About this exercise:
Once the line containing "omega) (by omega)]" is found in the entries below, reproduce it and every line after it, stopping at and including the line containing "the cards. -/"; reproduce nothing else, and keep each line exact.

═════ Supplied data

/-! The highest straight -/

/-- The first element of a falling list that passes a test is the greatest one that does. -/
theorem find?_of_falling {l : List Nat} (hl : l.Pairwise (· > ·)) {p : Nat → Bool} {a : Nat} (ha : a ∈ l) (hp : p a = true)
    (habove : ∀ b ∈ l, a < b → p b = false) : l.find? p = some a := by
  induction l with
  | nil => cases ha
  | cons x xs ih =>
    obtain ⟨hx, hxs⟩ := List.pairwise_cons.mp hl
    obtain rfl | hmem := List.mem_cons.mp ha
    · exact List.find?_cons_of_pos hp
    · have hfirst : p x = false := habove x List.mem_cons_self (hx a hmem)
      rw [List.find?_cons_of_neg (Bool.eq_false_iff.mp hfirst)]
      exact ih hxs hmem fun b hb => habove b (List.mem_cons_of_mem x hb)

/-- The cards' ranks are those of the mask, whose bit 0 repeats its Ace. -/
structure RanksAre (cards : List Card) (w : Mask) : Prop where
  rank : ∀ rank, 2 ≤ rank → rank ≤ 14 → (0 < cardsOfRank cards rank ↔ w.getLsbD (rank - 1) = true)
  ace : w.getLsbD 0 = w.getLsbD 13

/-- The places where a straight on cards is looked for are the bits of the straight detector. -/
theorem RanksAre.run_iff {cards : List Card} {w : Mask} (h : RanksAre cards w) {top : Nat} (hlo : 5 ≤ top) (hhi : top ≤ 14) :
    ((List.range 5).all fun d => decide (0 < cardsOfRank cards (if top - d = 1 then 14 else top - d))) =
      (straightMask w).getLsbD (top - 1) := by
  rw [Bool.eq_iff_iff, getLsbD_straightMask_iff, List.all_eq_true]
  simp only [List.mem_range, decide_eq_true_eq]
  have hbit (d : Nat) (hd : d < 5) : 0 < cardsOfRank cards (if top - d = 1 then 14 else top - d) ↔
      w.getLsbD (top - 1 - d) = true := by
    by_cases hone : top - d = 1
    · rw [if_pos hone, h.rank 14 (by decide) le_rfl, show top - 1 - d = 0 by omega, h.ace]
    · rw [if_neg hone, h.rank _ (by omega) (by omega), Nat.sub_right_comm]
  constructor
  · intro hrun
    exact ⟨by omega, by omega, fun d hd => (hbit d (by omega)).mp (hrun d (by omega))⟩
  · rintro ⟨-, -, hrun⟩ d hd
    exact (hbit d hd).mpr (hrun d (by omega))

/-- The highest straight on cards is the detector's highest bit. -/
theorem RanksAre.straightTop_cases {cards : List Card} {w : Mask} (h : RanksAre cards w) :
    (straightMask w = 0 ∧ straightTop cards = none) ∨
    (straightMask w ≠ 0 ∧ ∃ j, (4 ≤ j ∧ j ≤ 13) ∧ hibit (straightMask w) = BitVec.twoPow 14 j ∧ straightTop cards = some (j + 1)) := by
  have hrange : ∀ top ∈ [14, 13, 12, 11, 10, 9, 8, 7, 6, 5], 5 ≤ top ∧ top ≤ 14 := by decide
  obtain ⟨hzero, -⟩ | ⟨j, -, htop, hj, habove⟩ := hibit_cases (straightMask w)
  · refine .inl ⟨hzero, List.find?_eq_none.mpr fun top hmem => ?_⟩
    obtain ⟨hlo, hhi⟩ := hrange top hmem
    simp [h.run_iff hlo hhi, hzero]
  · obtain ⟨hlo, hhi, -⟩ := (getLsbD_straightMask_iff w j).mp hj
    have hmem : j + 1 ∈ [14, 13, 12, 11, 10, 9, 8, 7, 6, 5] := by
      simp only [List.mem_cons, List.not_mem_nil, or_false]
      omega
    have hne : straightMask w ≠ 0 := by
      rintro hzero
      simp [hzero] at hj
    refine .inr ⟨hne, j, ⟨hlo, hhi⟩, htop, find?_of_falling (by decide) hmem ?_ fun top htop hlt => ?_⟩
    · rw [h.run_iff (by omega) (by omega)]
      exact hj
    · obtain ⟨hlo, hhi⟩ := hrange top htop
      rw [h.run_iff hlo hhi]
      exact habove _ (by omega)

theorem RanksAre.isSome_straightTop {cards : List Card} {w : Mask} (h : RanksAre cards w) :
    (straightTop cards).isSome = true ↔ straightMask w ≠ 0 := by
  obtain ⟨hzero, htop⟩ | ⟨hne, j, -, -, htop⟩ := h.straightTop_cases
  · simp [hzero, htop]
  · rw [htop]
    exact iff_of_true rfl hne

/-- OR14 is the ranks of all the cards. -/
theorem ranksAre_or14 {hand : Word} (hw : wellFormedHand hand = true) : RanksAre (cardsOf hand) (matcherNets hand).or14 := by
  refine ⟨fun rank hlo hhi => ?_, orLanes_ace_of_acesAgree (acesAgree_of_wellFormed hw)⟩
  have hor : (matcherNets hand).or14.getLsbD (rank - 1) = true ↔ _ := getLsbD_orLanes _ _
  rw [cardsOfRank_cardsOf hand hlo hhi, Nat.pos_iff_ne_zero, ← Nat.one_le_iff_ne_zero, rankCount_pos_iff, hor]
  refine exists_congr fun q => ?_
  rw [getLsbD_rankLanes_of_straightLanes, decide_eq_true (by omega), Bool.true_and]

/-- A lane is the ranks of a suit's cards. -/
theorem ranksAre_straightLane {hand : Word} (hw : wellFormedHand hand = true) (q : Suit) :
    RanksAre ((cardsOf hand).filter fun c => c.suit == q) ((straightLanes hand).get q) := by
  refine ⟨fun rank hlo hhi => ?_, getLsbD_straightLanes_ace (acesAgree_of_wellFormed hw) q⟩
  have hlane := getLsbD_rankLanes_of_straightLanes hand q (rank - 1)
  rw [decide_eq_true (by omega), Bool.true_and] at hlane
  rw [cardsOfRank, List.countP_pos_iff, ← hlane]
  simp only [List.mem_filter, mem_cardsOf_iff_rankLanes, beq_iff_eq]
  constructor
  · rintro ⟨c, ⟨⟨-, hbit⟩, rfl⟩, rfl⟩
    exact hbit
  · intro hbit
    exact ⟨⟨rank, q⟩, ⟨⟨⟨hlo, hhi⟩, hbit⟩, rfl⟩, rfl⟩

end Sys2Proof.Laws
end

section
/-! SUPPORT. The standard categories of 5 to 7 cards (44_poker_hand_classifier.md R209, 00_scope.md R13; log 19): each test on
cards is the test on masks of the same category, and the strongest that is met is one, in whatever order it is looked for. -/

namespace Sys2Proof.Laws

open Sys2Proof.Machine

theorem ranksOf_ne_nil_iff {m : Mask} (h : realRanks m = true) : ranksOf m ≠ [] ↔ 1 ≤ popcount m := by
  rw [← length_ranksOf h, ← List.length_pos_iff, Nat.succ_le_iff]

theorem realRanks_heldAtLeast (hand : Word) {c : Nat} (hc : 1 ≤ c) : realRanks (heldAtLeast hand c) = true := by
  rw [realRanks_iff, ← Bool.not_eq_true, getLsbD_heldAtLeast hand hc, rankCount_rankLanes_zero]
  omega

/-- A straight among the cards of one suit is a straight flush. -/
theorem any_suit_straightTop_iff {hand : Word} (hw : wellFormedHand hand = true) :
    ((List.finRange 4).any fun s => (straightTop ((cardsOf hand).filter fun c => c.suit == s)).isSome) = true ↔
      Meets hand .straightFlush := by
  simp only [List.any_eq_true, List.mem_finRange, true_and, (ranksAre_straightLane hw _).isSome_straightTop, Meets]
  constructor
  · rintro ⟨q, hq⟩ hzero
    have hlane := lane_subMask_orLanes ((straightLanes hand).map straightMask) q
    rw [perSuit_get_map] at hlane
    exact hq ((subMask_zero_iff _).mp (hzero ▸ hlane))
  · intro hne
    obtain ⟨j, -, hj⟩ := exists_hibit_eq_twoPow hne
    obtain ⟨q, hq⟩ := (getLsbD_orLanes _ j).mp hj
    refine ⟨q, fun hzero => ?_⟩
    rw [perSuit_get_map, hzero] at hq
    simp at hq

theorem any_suit_five_cards_iff (hand : Word) :
    ((List.finRange 4).any fun s => decide (5 ≤ (cardsOf hand).countP fun c => c.suit == s)) = true ↔
      Meets hand .flush := by
  simp [Meets, countP_suit_cardsOf]

/-- A chain of tests from the strongest category down finds the strongest that is met. -/
theorem isStrongest_of_chain {hand : Word} {c8 c7 c6 c5 c4 c3 c2 c1 : Prop} [Decidable c8] [Decidable c7] [Decidable c6]
    [Decidable c5] [Decidable c4] [Decidable c3] [Decidable c2] [Decidable c1] (e8 : c8 ↔ Meets hand .straightFlush)
    (e7 : c7 ↔ Meets hand .fourOfAKind) (e6 : c6 ↔ Meets hand .fullHouse) (e5 : c5 ↔ Meets hand .flush)
    (e4 : c4 ↔ Meets hand .straight) (e3 : c3 ↔ Meets hand .threeOfAKind) (e2 : c2 ↔ Meets hand .twoPair)
    (e1 : c1 ↔ Meets hand .onePair) :
    IsStrongest hand (if c8 then .straightFlush else if c7 then .fourOfAKind else if c6 then .fullHouse
      else if c5 then .flush else if c4 then .straight else if c3 then .threeOfAKind else if c2 then .twoPair
      else if c1 then .onePair else .highCard) := by
  obtain rfl := propext e8
  obtain rfl := propext e7
  obtain rfl := propext e6
  obtain rfl := propext e5
  obtain rfl := propext e4
  obtain rfl := propext e3
  obtain rfl := propext e2
  obtain rfl := propext e1
  split_ifs with h8 h7 h6 h5 h4 h3 h2 h1
  · exact ⟨h8, by simp [categoriesAbove]⟩
  · exact ⟨h7, by simp [categoriesAbove, h8]⟩
  · exact ⟨h6, by simp [categoriesAbove, h8, h7]⟩
  · exact ⟨h5, by simp [categoriesAbove, h8, h7, h6]⟩
  · exact ⟨h4, by simp [categoriesAbove, h8, h7, h6, h5]⟩
  · exact ⟨h3, by simp [categoriesAbove, h8, h7, h6, h5, h4]⟩
  · exact ⟨h2, by simp [categoriesAbove, h8, h7, h6, h5, h4, h3]⟩
  · exact ⟨h1, by simp [categoriesAbove, h8, h7, h6, h5, h4, h3, h2]⟩
  · exact ⟨trivial, by simp [categoriesAbove, h8, h7, h6, h5, h4, h3, h2, h1]⟩

theorem isStrongest_standardCategory {hand : Word} (hw : wellFormedHand hand = true) :
    IsStrongest hand (standardCategory hand) := by
  have hlength := length_ranksOf (realRanks_heldAtLeast hand (c := 2) (by decide))
  have hheld {c : Nat} (hc : 1 ≤ c) := ranksOf_ne_nil_iff (realRanks_heldAtLeast hand hc)
  have hquads : ranksOf (heldAtLeast hand 4) ≠ [] ↔ Meets hand .fourOfAKind := hheld (by decide)
  have htrips : ranksOf (heldAtLeast hand 3) ≠ [] ↔ Meets hand .threeOfAKind := hheld (by decide)
  have hpair : ranksOf (heldAtLeast hand 2) ≠ [] ↔ Meets hand .onePair := hheld (by decide)
  have hpairs : 2 ≤ (ranksOf (heldAtLeast hand 2)).length ↔ Meets hand .twoPair := by rw [hlength, Meets]
  have hstraight : (straightTop (cardsOf hand)).isSome = true ↔ Meets hand .straight := (ranksAre_or14 hw).isSome_straightTop
  have hfull : ranksOf (heldAtLeast hand 3) ≠ [] ∧ 2 ≤ (ranksOf (heldAtLeast hand 2)).length ↔ Meets hand .fullHouse :=
    and_congr htrips hpairs
  simp only [standardCategory, ranksHeldAtLeast_cardsOf hand (show 1 ≤ 4 by decide),
    ranksHeldAtLeast_cardsOf hand (show 1 ≤ 3 by decide), ranksHeldAtLeast_cardsOf hand (show 1 ≤ 2 by decide)]
  exact isStrongest_of_chain (any_suit_straightTop_iff hw) hquads hfull (any_suit_five_cards_iff hand) hstraight htrips
    hpairs hpair

/-- Settles O23: the chain's category and the standard one are both the strongest the hand meets. -/
theorem wellFormedHandsGetTheirStandardCategory : Obligations.WellFormedHandsGetTheirStandardCategory := by
  intro hand hw
  rw [classify_eq_valueOf hw, categoryCodeOf_valueOf,
    (isStrongest_select hw).unique (isStrongest_standardCategory hw)]

end Sys2Proof.Laws
end

section
/-! SUPPORT. Hands of five cards (44_poker_hand_classifier.md R205, 00_scope.md R13; log 19): standard poker ranking of the five
cards is the category CLASSIFY selects, with the ranks of its two masks. -/

namespace Sys2Proof.Laws

open Sys2Proof.Machine

/-- A selection as a standard ranking: its category, then the ranks of `P` and of `K`, each from the highest down. -/
def rankingOf (sel : Selection) : Category × List Nat := (sel.cat, ranksOf sel.p ++ ranksOf sel.k)

@[simp] theorem ranksOf_zero : ranksOf 0#14 = [] := by decide

theorem ranksOf_twoPow {j : Nat} (hlo : 1 ≤ j) (hhi : j ≤ 13) : ranksOf (BitVec.twoPow 14 j) = [j + 1] := by
  have hall : ∀ j ≤ 13, 1 ≤ j → ranksOf (BitVec.twoPow 14 j) = [j + 1] := by decide
  exact hall j hhi hlo

/-! Straights and flushes of five cards -/

theorem oneSuit_cardsOf_iff {hand : Word} (hfive : cardCount hand = 5) :
    oneSuit (cardsOf hand) = true ↔ ∃ q : Suit, 5 ≤ popcount ((rankLanes hand).get q) := by
  rw [oneSuit, List.any_eq_true]
  simp only [List.mem_finRange, true_and]
  refine exists_congr fun q => ?_
  have hle := List.countP_le_length (p := fun c : Card => c.suit == q) (l := cardsOf hand)
  rw [List.all_eq_true, ← List.countP_eq_length, ← countP_suit_cardsOf]
  rw [length_cardsOf, hfive] at hle ⊢
  omega

/-- Five cards of one suit are all the ranks there are. -/
theorem present_eq_rankLane {hand : Word} {q : Suit} (hfive : cardCount hand = 5)
    (hq : 5 ≤ popcount ((rankLanes hand).get q)) : (rankLanes hand).get q = (matcherNets hand).present := by
  have hranks := distinctRanks_eq_tally hand
  have htally := cardCount_eq_tally hand
  rw [distinctRanks_eq_popcount] at hranks
  exact (rankLane_subMask_present hand q).eq_of_popcount_le (by omega)

theorem getLsbD_sfm_of_lane {hand : Word} {q : Suit} {j : Nat}
    (h : (straightMask ((straightLanes hand).get q)).getLsbD j = true) : (matcherNets hand).sfm.getLsbD j = true := by
  refine (getLsbD_orLanes _ j).mpr ⟨q, ?_⟩
  rwa [perSuit_get_map]

/-- With five cards of one suit a straight is a straight flush. -/
theorem sfm_eq_stm_of_flush {hand : Word} {q : Suit} (hw : wellFormedHand hand = true) (hfive : cardCount hand = 5)
    (hq : 5 ≤ popcount ((rankLanes hand).get q)) : (matcherNets hand).sfm = (matcherNets hand).stm := by
  have hsub : SubMask (matcherNets hand).stm (matcherNets hand).sfm := fun j hj => by
    obtain ⟨hlo, hhi, -⟩ := (getLsbD_straightMask_iff _ j).mp hj
    have hranks := straightRanks_subMask_present (noStrayDuplicate_of_wellFormed hw) hj
    rw [← present_eq_rankLane hfive hq] at hranks
    exact getLsbD_sfm_of_lane (getLsbD_straightMask_of_straightRanks hlo hhi
      (fun hace => (getLsbD_straightLanes_ace (acesAgree_of_wellFormed hw) q).trans hace)
      (hranks.trans (rankLane_subMask_straightLane hand q)))
  exact (sfm_subMask_stm hand).eq_of_popcount_le (popcount_mono hsub)

theorem exists_five_suit_of_sfm {hand : Word} (hw : wellFormedHand hand = true) (h : (matcherNets hand).sfm ≠ 0) :
    ∃ q : Suit, 5 ≤ popcount ((rankLanes hand).get q) := by
  obtain ⟨j, -, hj⟩ := exists_hibit_eq_twoPow h
  obtain ⟨q, hq⟩ := (getLsbD_orLanes _ j).mp hj
  rw [perSuit_get_map] at hq
  obtain ⟨hlo, hhi, -⟩ := (getLsbD_straightMask_iff _ j).mp hq
  have hfive := popcount_mono (straightRanks_subMask_rankLane hw hq)
  rw [popcount_straightRanks hlo hhi] at hfive
  exact ⟨q, hfive⟩

/-- The highest straight of a hand's cards is STM's highest bit. -/
theorem straightTop_of_stm {hand : Word} (hw : wellFormedHand hand = true) (h : (matcherNets hand).stm ≠ 0) :
    ∃ top, straightTop (cardsOf hand) = some top ∧ ranksOf (hibit (matcherNets hand).stm) = [top] := by
  obtain ⟨hzero, -⟩ | ⟨-, j, ⟨hlo, hhi⟩, hj, htop⟩ := (ranksAre_or14 hw).straightTop_cases
  · exact absurd hzero h
  · exact ⟨j + 1, htop, (congrArg ranksOf hj).trans (ranksOf_twoPow (by omega) hhi)⟩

══════════

Written solution:
    · rw [h.run_iff (by omega) (by omega)]
      exact hj
    · obtain ⟨hlo, hhi⟩ := hrange top htop
      rw [h.run_iff hlo hhi]
      exact habove _ (by omega)

theorem RanksAre.isSome_straightTop {cards : List Card} {w : Mask} (h : RanksAre cards w) :
    (straightTop cards).isSome = true ↔ straightMask w ≠ 0 := by
  obtain ⟨hzero, htop⟩ | ⟨hne, j, -, -, htop⟩ := h.straightTop_cases
  · simp [hzero, htop]
  · rw [htop]
    exact iff_of_true rfl hne

/-- OR14 is the ranks of all the cards. -/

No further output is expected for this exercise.